TASK ITEM: Reproduce the entries exactly, beginning with the line containing "succ k ih =>" and ending with their last line, both included.

──────── EXTRACTED RECORDS

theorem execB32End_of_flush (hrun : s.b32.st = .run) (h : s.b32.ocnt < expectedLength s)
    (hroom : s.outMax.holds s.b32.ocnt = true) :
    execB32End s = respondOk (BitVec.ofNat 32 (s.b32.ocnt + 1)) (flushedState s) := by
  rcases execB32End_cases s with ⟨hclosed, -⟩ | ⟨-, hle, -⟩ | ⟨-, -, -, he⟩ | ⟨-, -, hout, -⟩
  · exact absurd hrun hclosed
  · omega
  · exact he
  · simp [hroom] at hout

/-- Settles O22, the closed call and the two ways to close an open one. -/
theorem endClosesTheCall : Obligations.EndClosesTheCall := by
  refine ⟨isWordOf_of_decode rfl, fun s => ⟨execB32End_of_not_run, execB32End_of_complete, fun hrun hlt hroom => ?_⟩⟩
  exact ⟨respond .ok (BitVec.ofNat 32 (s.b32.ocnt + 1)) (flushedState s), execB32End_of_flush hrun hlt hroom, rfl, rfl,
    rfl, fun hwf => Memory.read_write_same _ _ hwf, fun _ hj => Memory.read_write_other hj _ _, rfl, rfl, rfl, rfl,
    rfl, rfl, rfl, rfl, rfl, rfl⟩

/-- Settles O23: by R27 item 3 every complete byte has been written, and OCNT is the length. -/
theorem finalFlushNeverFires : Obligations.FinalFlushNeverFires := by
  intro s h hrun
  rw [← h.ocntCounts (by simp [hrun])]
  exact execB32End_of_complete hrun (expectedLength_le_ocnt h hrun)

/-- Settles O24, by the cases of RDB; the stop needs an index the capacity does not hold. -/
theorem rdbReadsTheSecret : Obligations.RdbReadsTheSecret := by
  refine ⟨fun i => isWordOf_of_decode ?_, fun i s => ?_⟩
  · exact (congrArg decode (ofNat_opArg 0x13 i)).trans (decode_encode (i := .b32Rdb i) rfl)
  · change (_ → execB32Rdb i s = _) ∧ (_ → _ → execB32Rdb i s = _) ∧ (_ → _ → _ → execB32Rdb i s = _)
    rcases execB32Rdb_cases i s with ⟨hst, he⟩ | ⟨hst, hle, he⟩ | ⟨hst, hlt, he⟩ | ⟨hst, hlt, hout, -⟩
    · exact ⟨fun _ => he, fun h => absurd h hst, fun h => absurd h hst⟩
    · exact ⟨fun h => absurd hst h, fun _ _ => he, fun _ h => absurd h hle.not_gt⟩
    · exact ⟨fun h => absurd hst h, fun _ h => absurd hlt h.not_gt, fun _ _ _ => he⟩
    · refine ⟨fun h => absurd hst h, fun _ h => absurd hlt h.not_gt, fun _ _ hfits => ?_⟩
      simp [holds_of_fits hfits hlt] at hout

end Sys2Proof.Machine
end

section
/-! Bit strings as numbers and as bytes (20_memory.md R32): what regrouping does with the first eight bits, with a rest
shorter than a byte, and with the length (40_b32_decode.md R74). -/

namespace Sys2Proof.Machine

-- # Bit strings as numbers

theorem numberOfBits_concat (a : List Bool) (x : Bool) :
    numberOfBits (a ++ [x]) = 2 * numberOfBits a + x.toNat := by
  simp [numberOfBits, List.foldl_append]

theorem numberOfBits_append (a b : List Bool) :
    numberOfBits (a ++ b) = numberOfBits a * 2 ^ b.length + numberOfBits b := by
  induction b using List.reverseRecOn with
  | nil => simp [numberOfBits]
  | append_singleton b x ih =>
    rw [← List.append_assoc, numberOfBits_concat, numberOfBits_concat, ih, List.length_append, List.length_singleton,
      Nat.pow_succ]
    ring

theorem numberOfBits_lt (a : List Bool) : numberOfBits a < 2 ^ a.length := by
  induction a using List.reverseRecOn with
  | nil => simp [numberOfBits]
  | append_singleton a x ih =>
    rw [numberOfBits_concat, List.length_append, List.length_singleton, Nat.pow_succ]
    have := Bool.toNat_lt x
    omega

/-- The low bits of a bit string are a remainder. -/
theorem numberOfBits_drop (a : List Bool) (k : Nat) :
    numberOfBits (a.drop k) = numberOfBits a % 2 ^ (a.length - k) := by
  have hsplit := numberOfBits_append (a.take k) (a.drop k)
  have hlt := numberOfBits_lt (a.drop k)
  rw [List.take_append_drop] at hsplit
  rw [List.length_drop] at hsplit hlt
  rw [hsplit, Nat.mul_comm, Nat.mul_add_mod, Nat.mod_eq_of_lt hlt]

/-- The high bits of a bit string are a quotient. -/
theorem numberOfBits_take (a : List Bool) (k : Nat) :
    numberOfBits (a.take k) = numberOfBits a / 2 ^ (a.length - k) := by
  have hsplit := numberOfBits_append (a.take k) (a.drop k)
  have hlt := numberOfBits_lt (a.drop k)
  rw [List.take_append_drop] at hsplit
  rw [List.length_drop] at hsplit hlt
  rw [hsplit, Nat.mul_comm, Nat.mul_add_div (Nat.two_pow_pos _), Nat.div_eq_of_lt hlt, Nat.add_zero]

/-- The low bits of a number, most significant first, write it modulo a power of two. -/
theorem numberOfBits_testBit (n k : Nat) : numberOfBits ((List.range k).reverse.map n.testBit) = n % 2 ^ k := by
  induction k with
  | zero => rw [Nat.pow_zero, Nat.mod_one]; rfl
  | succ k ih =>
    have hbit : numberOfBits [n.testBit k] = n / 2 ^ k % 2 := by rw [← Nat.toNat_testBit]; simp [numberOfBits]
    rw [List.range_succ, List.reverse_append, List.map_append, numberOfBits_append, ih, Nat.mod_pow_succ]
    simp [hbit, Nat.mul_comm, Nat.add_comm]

────────────────

TASK RESPONSE:
  | succ k ih =>
    have hbit : numberOfBits [n.testBit k] = n / 2 ^ k % 2 := by rw [← Nat.toNat_testBit]; simp [numberOfBits]
    rw [List.range_succ, List.reverse_append, List.map_append, numberOfBits_append, ih, Nat.mod_pow_succ]
    simp [hbit, Nat.mul_comm, Nat.add_comm]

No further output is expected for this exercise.